Azure Custom Vision on Video Stream: face analysis on local.

Alibek Jakupov
Oct 17, 2020
5 min read

Updated: Nov 19, 2021

In this short article we are going to discuss how to analyze face on video stream using Azure Custom Vision, OpenCV and Tensorflow. Feel free to use the code snippets in your applications, I will be completely satisfied if someone finds it useful. Up we go!

When may you need this?

As we've seen in our previous articles, Azure Custom Vision allows creating powerful CV models using transfer learning. The only thing you need to do is to provide a batch of images with the corresponding tags, so nothing complicated. However, when you need to do a precise classification, there may be some tricky manipulations to perform. For instance, you may want to analyze if a person wears glasses. You may also want to know whether the glasses are correctly put. And the most important thing, the analysis should be done in real time. Thus, if the image contains multiple persons, how can you just analyze the persons face and not the background. One solution would be to extract background beforehand, but it is a, kind of, challenging issue, so the easiest way is to do crop, but in intelligent way.

Why on local?

When you do the analysis in real time you need to analyze each frame, each milisecond. Consequently, when you call API, at each iteration you will need to open the URL connection, prepare image, send the HTTP request, get HTTP response, and finally, parse the JSON output. It's not too long in principle, but it is definetely much longer than a milisecond, so you can hardly call it "real-time". We will see how to do it on local, just within a couple of miliseconds.

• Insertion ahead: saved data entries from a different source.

-- ==== Sys2Proof/Machine/Table.lean ====
section
/-! DEFINITION. The transition table of R84 over the sum-type state of R27, written from the table alone: the second of the two faithful state models, which the record model is held against. -/

namespace Sys2Proof.Machine

/-- The state as a sum (R27): no stale buffer byte, and `Halted` a state of its own. -/
inductive Phase where
  | idle
  | have1 (s : Byte)
  | have2 (s d1 : Byte)
  | have3 (s d1 d2 : Byte)
  | halted
deriving DecidableEq, Repr

/-- The sum-type state of a record state (R27, R84). -/
def State.phase (s : State) : Phase :=
  if s.halted then .halted
  else if s.count = 0 then .idle
  else if s.count = 1 then .have1 s.buf0
  else if s.count = 2 then .have2 s.buf0 s.buf1
  else .have3 s.buf0 s.buf1 s.buf2

/-- The three kinds of status byte in R84. -/
inductive StatusKind where
  | n
  | p
  | o
deriving DecidableEq, Repr

/-- `N` is 0x90 to 0x97, `P` is 0xC0, `O` any other status (R84). -/
def statusKind (s : Byte) : StatusKind :=
  if 0x90 ≤ s.toNat ∧ s.toNat ≤ 0x97 then .n else if s.toNat = 0xC0 then .p else .o

/-- The row of R84 for a state, an input byte and the codec's answer: the next state and the output. `none` where
the table has no row: the states it leaves out cannot be reached (R26). -/
def tableRow (p : Phase) (b : Byte) (ans : CodecAnswer) : Option (Phase × Option Output) :=
  match p, decide (0x80 ≤ b.toNat) with
  | .halted, _ => some (.halted, none)
  | .idle, false => some (.idle, none)
  | .idle, true => some (.have1 b, none)
  | .have1 s, true => some (.have1 b, some (.diag (.dropIncomplete s)))
  | .have2 s _, true => some (.have1 b, some (.diag (.dropIncomplete s)))
  | .have3 s _ _, true => some (.have1 b, some (.diag (.dropIncomplete s)))
  | .have1 s, false =>
    match statusKind s, ans with
    | .p, .ok => some (.idle, some (.codecWrite 2 (0x100 ||| b.setWidth 9)))
    | .p, .fail => some (.halted, some (.codecWrite 2 (0x100 ||| b.setWidth 9)))
    | .n, _ => some (.have2 s b, none)
    | .o, _ => some (.have2 s b, none)
  | .have2 s d1, false =>
    match statusKind s with
    | .n => some (.idle, some (.synthWrite (packAddr s d1) (packVal s b)))
    | .o => some (.have3 s d1 b, none)
    | .p => none
  | .have3 s d1 d2, false =>
    match statusKind s with
    | .o => some (.have3 s d1 d2, some (.diag (.dropData b)))
    | .n => none
    | .p => none

end Sys2Proof.Machine
end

Enough for text, let's dive into the code

First of all we need to train the model. At this stage there should be no problem. Simply upload your images, tag them and launch the training. Important: before starting your project be sure to make it ‘exportable’, i.e. select compact option.

This step should not be too complicated. After the training ends (usually it’s a matter of few seconds) go to Performance tab and click on Export button. In the dialog menu choose Tensor Flow (Android) and download it. The key word for us is Tensor Flow and not Android, as we are going to use it in our Python application.

This will download 3 files on your computer: model.pb which is the trained model itself, manifest and labels.txt that is the list of your classes.

We are now ready to dive into the implementation. But before, let's do some preparation.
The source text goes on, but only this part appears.